> [The data]

-- ==== Sys2Proof/Machine/OpsView.lean ====
section
/-!
DEFINITION. What a logical device may reach (R91), the dirty level and ceilings (R175 to R184), and the window values a host
sees: HP_LD_STATUS (Table 4-8) and the epoch status block (Table 3-10).
-/
namespace Sys2Proof.Machine
open Sys2Proof

/-! ### Views (R91) -/

/-- The region's LD mask on this unit names logical device `n`. -/
def Blk.maskHas (b : Blk) (r : Region) (n : Nat) : Bool := (b.maskOf r).testBit n

/-- An extent of `n` covers the DPA. -/
def Blk.extentHas (b : Blk) (n dpa : Nat) : Bool :=
  (b.ld n).extents.any (fun e => decide (e.base ≤ dpa) && decide (dpa < e.base + e.size))

/-- How a DPA of a region answers logical device `n`. -/
inductive Reach where
  | ok | unmapped | masked | keyEmpty
  deriving DecidableEq, Repr

/-- May `n` access the DPA through region `r` (R91, R336)? -/
def Blk.reachRegion (b : Blk) (n dpa : Nat) (r : Region) : Reach :=
  if !b.maskHas r n then .masked
  else if r.dynamic && !b.extentHas n dpa then .unmapped
  else if b.keyEmpty r then .keyEmpty
  else .ok

/-- The Transit slot behind an alias DPA: window, slot and offset in the slot (R252). -/
def Blk.aliasAt (b : Blk) (dpa : Nat) : Option (WindowCfg × Nat × Nat) := b.slotAt (dpa - aliasBase)

/-- May `n` access the DPA (R91)? A Transit alias belongs to its window's owner. -/
def Blk.reach (b : Blk) (n dpa : Nat) : Reach :=
  match b.area dpa with
  | .slot =>
    match b.aliasAt dpa with
    | some (w, _, _) => if w.owner = n then .ok else .unmapped
    | none => .unmapped
  | .none => .unmapped
  | _ =>
    match b.regionOf dpa with
    | some r => b.reachRegion n dpa r
    | none => .unmapped

/-- What is mapped for logical device `n` (R91): base, size, whether it is HDM-DB (R92), and whether a key slot keeps it out of the view (R336). -/
def Blk.mapped (b : Blk) (n : Nat) : List (Nat × Nat × Bool × Bool) :=
  (b.cht.cur.regions.filter (fun r => !r.dynamic && b.maskHas r n)).map (fun r => (r.base, r.size, r.sharing == .sharedDb, b.keyEmpty r)) ++
  (b.ld n).extents.filterMap (fun e => match b.cht.cur.region? e.region with
    | some r => if b.maskHas r n then some (e.base, e.size, r.sharing == .sharedDb, b.keyEmpty r) else none
    | none => none) ++
  (b.myWindows.filter (fun w => w.1.owner = n)).map (fun w => (aliasBase + w.2, w.1.slots * w.1.slotMib * mib, false, false))

/-- How far from `a` on the ranges of a list reach without a gap. -/
def coverEnd : Nat → List (Nat × Nat) → Nat → Nat
  | 0, _, a => a
  | k + 1, ps, a => match ps.find? (fun p => decide (p.1 ≤ a) && decide (a < p.1 + p.2)) with | some p => coverEnd k ps (p.1 + p.2) | none => a

/-- Is every byte of `[dpa, dpa + len)` in the view of `n` (R91)? -/
def Blk.inView (b : Blk) (n dpa len : Nat) : Bool :=
  let ps := ((b.mapped n).filter (fun x => !x.2.2.2)).map (fun x => (x.1, x.2.1))
  decide (len = 0) || decide (dpa + len ≤ coverEnd ps.length ps dpa)

/-! ### Tracked pages, D and C -/

/-- The region, carve-out or neither that a local page belongs to, when it is tracked (R174). -/
def Blk.tracked (b : Blk) (p : Nat) : Bool :=
  match carveAt b.cht.cur.near (p * 4096) with
  | some c => c.kind = 3 || c.kind = 4
  | none => (b.lineInfo (p * 32)).region.isSome

/-- The dirty level D (R175). -/
def Blk.dirtyBytes (b : Blk) : Nat := b.pers.dirty.length * 4096

/-- Is the page's dirty bit set? -/
def Blk.isDirty (b : Blk) (p : Nat) : Bool := SMap.has b.pers.dirty p

/-- Size of the dirty map image M (R179). -/
def Blk.mapBytes (b : Blk) : Nat := carveSize b.cht.cur.near 8

/-- Whole GiB at or below a number of bytes. -/
def floorGib (n : Nat) : Nat := n / gib * gib

/-- C_E for a declared NORMAL or DEGRADED value (R177). -/
def energyCeiling (c : PersCfg) (v rSave : Nat) : Nat :=
  if c.energy then floorGib ((v - 200) * rSave / 390) else v * gib

/-- C_E in force (R177). -/
def Blk.ceilE (b : Blk) : Nat :=
  energyCeiling b.cht.cur.pers (if b.pers.degraded then b.cht.cur.pers.degraded else b.cht.cur.pers.normal) b.pers.rSave

/-- C_J (R179). -/
def Blk.ceilJ (b : Blk) : Nat := floorGib ((b.nvf.jReady - b.mapBytes - mib) * 63 / 64)

/-- The ceiling C (R177). -/
def Blk.ceiling (b : Blk) : Nat := Nat.min b.ceilE b.ceilJ / 4096 * 4096

/-- The governor state (Table 7-2). -/
def Blk.gov (b : Blk) : GovState :=
  let d := b.dirtyBytes; let c := b.ceiling
  if c < d then .draining
  else if c * 15 / 16 < d then (if 0 < b.pers.credit then .pressed else .throttling)
  else .normal

/-- K of R182. -/
def Blk.reserveK (b : Blk) : Nat := Nat.min gib (b.ceiling / 4)

/-- F of R183: bytes whose write-back program is issued and not complete. -/
def Blk.issuedBytes (b : Blk) : Nat := b.pers.inFlight.length * 4096

/-- The release test of R183. -/
def Blk.releaseOk (b : Blk) : Bool := decide (b.dirtyBytes - b.issuedBytes + 4096 ≤ b.ceiling - b.reserveK)

/-- Is any write held by R183? -/
def Blk.throttling (b : Blk) : Bool := b.host.held.any (fun h => h.why == .throttle)

/-- The stamp of a RESIDENT page (R176). -/
def Blk.stampOf (b : Blk) (p : Nat) : Nat := SMap.get 0 b.pers.stamps p

/-- The restore descriptor of a PENDING page (R197). -/
def Blk.descriptor (b : Blk) (p : Nat) : Nat :=
  match SMap.find? b.pers.from' p with
  | some (.journal l) => 2 ^ 63 + l
  | some .lost => 2 ^ 61
  | _ => 2 ^ 62

/-- The 128 bytes of a line of the PRESENCE, DIRTY_MAP or EPOCH_STAMPS carve-out, which hold what the maps of State do: 2 bits, 1 bit and 8 bytes for
each page (R163, R175, R176). -/
def Blk.tableLine (b : Blk) (l : Nat) : Option Line :=
  match carveAt b.cht.cur.near (l * 128) with
  | none => none
  | some c =>
    let o := l * 128 - c.base
    let bits : Nat → (Nat → Nat) → Line := fun w v => BitVec.ofNat 1024 ((List.range (1024 / w)).foldl (fun a i => a + v (o * 8 / w + i) * 2 ^ (w * i)) 0)
    match c.kind with
    | 1 => some (bits 2 (fun p => (b.presence p).code))
    | 8 => some (bits 1 (fun p => if b.isDirty p then 1 else 0))
    | 6 => some (bits 64 (fun p => (if b.presence p == .pending then b.descriptor p else b.stampOf p) % 2 ^ 64))
    | _ => none

/-- What the medium holds at a line: the maps' carve-outs hold the maps. -/
def Blk.mediaLine (b : Blk) (l : Nat) : DramLine :=
  match b.tableLine l with
  | some x => { plain := x }
  | none => b.dramLine l

/-- 256 MiB frames of tracked pages in a run that is PENDING (R60). -/
def Blk.pendingFrames (b : Blk) : List Nat :=
  (b.dram.presRuns.filter (fun r => r.2.2 == .pending)).flatMap (fun r =>
    ((List.range (r.2.1 / 65536)).map (fun i => r.1 / 65536 + i)).filter (fun f => b.tracked (f * 65536)))

/-- PENDING pages. -/
def Blk.pendingCount (b : Blk) : Nat :=
  SMap.count b.dram.pres (fun p v => v == .pending && b.tracked p) +
    (b.pendingFrames.map (fun f => 65536 - SMap.count b.dram.pres (fun p _ => p / 65536 == f))).foldl (· + ·) 0

/-! ### Window values -/

/-- The local Near page of a DPA that this unit homes, if it is Near. -/
def Blk.pageOf (b : Blk) (dpa : Nat) : Nat := b.nearLocal dpa / 4096

/-- DPA of a local tracked page's first byte. -/
def Blk.pageDpa (b : Blk) (p : Nat) : Nat := (b.lineInfo (p * 32)).dpa

/-- Does the page lie in the view of `n`? -/
def Blk.pageInView (b : Blk) (n p : Nat) : Bool :=
  match (b.lineInfo (p * 32)).region with
  | some r => !r.far && b.reachRegion n (b.pageDpa p) r == .ok
  | none => false

/-- Is some channel frozen or some flash member retired (HP_LD_STATUS.DEGRADED)? -/
def Blk.anyDegraded (b : Blk) : Bool :=
  b.dram.chans.any (fun e => e.2.state == .frozen) || b.nvf.dies.any (fun e => e.2.state == .retired)

/-- A half's state. -/
def Blk.half (b : Blk) (h : Nat) : HalfSt := SMap.get HalfSt.fresh b.twin.halves h

/-- Change a half's state. -/
def modHalf (h : Nat) (f : HalfSt → HalfSt) (b : Blk) : Blk :=
  { b with twin := { b.twin with halves := SMap.upd HalfSt.fresh b.twin.halves h f } }

/-- Halves that exist in the topology in force (R258). -/
def Blk.halvesOf (b : Blk) : List Nat := match b.cht.mode with | .solo => [] | .twin => [0] | .binary => [0, 1]

/-- Halves that a region of the view of `n` touches. In Binary a region longer than 1 GiB touches both (R260). -/
def Blk.viewHalves (b : Blk) (n : Nat) : List Nat :=
  b.halvesOf.filter (fun h => b.cht.cur.regions.any (fun r =>
    b.maskHas r n && !r.far && (!b.binary || decide (2 ^ 30 < r.size) || b.halfOf r.base == h || b.halfOf (r.base + r.size - 1) == h)))

/-- The current epoch will be flagged (MER_STATUS.FLAGGING): some tick of it has flagged it. -/
def Blk.flagging (b : Blk) : Bool := b.mer.flagNow != 0

/-- HP_LD_STATUS (Table 4-8), live. -/
def Blk.ldStatus (b : Blk) (n : Nat) : W64 :=
  view [placeBit (b.dram.pres.any (fun e => e.2 == .pending && b.pageInView n e.1) || b.pendingFrames.any (fun f => b.pageInView n (f * 65536))) 0,
        placeBit (b.host.held.any (fun h => (h.why == .throttle || h.why == .ship) && b.reach n h.req.dpa == .ok)) 1,
        placeBit b.anyDegraded 2,
        placeBit ((b.viewHalves n).any (fun h => (b.half h).role != .holder)) 3,
        placeBit b.flagging 4]

/-- The last sealed epoch is flagged. -/
def Blk.sealedFlagged (b : Blk) : Bool :=
  match b.mer.sealedEpoch with
  | none => false
  | some e => b.mer.runs.any (fun r => decide (r.1 ≤ e) && decide (e ≤ r.2)) || (b.mer.runOpen && decide (b.mer.runFirst ≤ e))

/-- MER_LD_CLEAN_FROM (Table 3-10). -/
def Blk.cleanFrom (b : Blk) : Nat :=
  if b.mer.runOpen then ones64.toNat
  else match b.mer.runs.getLast? with
    | some r => r.2 + 1
    | none => 0

/-- The epoch status block, live (Table 3-10). -/
def Blk.epochBlock (b : Blk) : List W64 :=
  [BitVec.ofNat 64 b.epoch,
   view [place (b.mer.sealedEpoch.getD 0) 63 0, placeBit b.sealedFlagged 63],
   BitVec.ofNat 64 b.cleanFrom,
   view [place b.mer.body.tickNs 16 0, place b.mer.body.skewNs 16 16, place b.mer.body.l 32 32],
   view [place b.mer.state.code 3 0, placeBit b.mer.capable 3]]

/-- Hold the window values of every enabled logical device at what they are (R83, R112). -/
def holdWindows (b : Blk) : Blk :=
  b.cht.cur.lds.foldl (fun b n =>
    match (b.ld n).heldWin with
    | some _ => b
    | none => let w : HeldWindow := ⟨b.ldStatus n, b.epochBlock⟩; modLd n (fun l => { l with heldWin := some w }) b) b

/-- End the hold of every logical device whose view no half still in Eclipse touches; from the Dusk trigger none ends (R83). -/
def releaseEclipsed (b : Blk) : Blk :=
  if b.inDusk then b
  else
    let past := fun (n : Nat) => (b.viewHalves n).all (fun h => !(b.half h).eclipse)
    { b with host := { b.host with lds := b.host.lds.map (fun e => (e.1, if past e.1 then { e.2 with heldWin := none } else e.2)) } }

/-- End the hold (R83). -/
def releaseWindows (b : Blk) : Blk :=
  { b with host := { b.host with lds := b.host.lds.map (fun e => (e.1, { e.2 with heldWin := none })) } }

end Sys2Proof.Machine
end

> [Instructions for the task]
Everything from the line with "4-8), live. -/" down to the last line of the data above should be returned exactly, with both ends kept and nothing added.

> [Solution to this exercise]
/-- HP_LD_STATUS (Table 4-8), live. -/
def Blk.ldStatus (b : Blk) (n : Nat) : W64 :=
  view [placeBit (b.dram.pres.any (fun e => e.2 == .pending && b.pageInView n e.1) || b.pendingFrames.any (fun f => b.pageInView n (f * 65536))) 0,
        placeBit (b.host.held.any (fun h => (h.why == .throttle || h.why == .ship) && b.reach n h.req.dpa == .ok)) 1,
        placeBit b.anyDegraded 2,
        placeBit ((b.viewHalves n).any (fun h => (b.half h).role != .holder)) 3,
        placeBit b.flagging 4]

/-- The last sealed epoch is flagged. -/
def Blk.sealedFlagged (b : Blk) : Bool :=
  match b.mer.sealedEpoch with
  | none => false
  | some e => b.mer.runs.any (fun r => decide (r.1 ≤ e) && decide (e ≤ r.2)) || (b.mer.runOpen && decide (b.mer.runFirst ≤ e))

/-- MER_LD_CLEAN_FROM (Table 3-10). -/
def Blk.cleanFrom (b : Blk) : Nat :=
  if b.mer.runOpen then ones64.toNat
  else match b.mer.runs.getLast? with
    | some r => r.2 + 1
    | none => 0

/-- The epoch status block, live (Table 3-10). -/
def Blk.epochBlock (b : Blk) : List W64 :=
  [BitVec.ofNat 64 b.epoch,
   view [place (b.mer.sealedEpoch.getD 0) 63 0, placeBit b.sealedFlagged 63],
   BitVec.ofNat 64 b.cleanFrom,
   view [place b.mer.body.tickNs 16 0, place b.mer.body.skewNs 16 16, place b.mer.body.l 32 32],
   view [place b.mer.state.code 3 0, placeBit b.mer.capable 3]]

/-- Hold the window values of every enabled logical device at what they are (R83, R112). -/
def holdWindows (b : Blk) : Blk :=
  b.cht.cur.lds.foldl (fun b n =>
    match (b.ld n).heldWin with
    | some _ => b
    | none => let w : HeldWindow := ⟨b.ldStatus n, b.epochBlock⟩; modLd n (fun l => { l with heldWin := some w }) b) b

/-- End the hold of every logical device whose view no half still in Eclipse touches; from the Dusk trigger none ends (R83). -/
def releaseEclipsed (b : Blk) : Blk :=
  if b.inDusk then b
  else
    let past := fun (n : Nat) => (b.viewHalves n).all (fun h => !(b.half h).eclipse)
    { b with host := { b.host with lds := b.host.lds.map (fun e => (e.1, if past e.1 then { e.2 with heldWin := none } else e.2)) } }

/-- End the hold (R83). -/
def releaseWindows (b : Blk) : Blk :=
  { b with host := { b.host with lds := b.host.lds.map (fun e => (e.1, { e.2 with heldWin := none })) } }

end Sys2Proof.Machine
end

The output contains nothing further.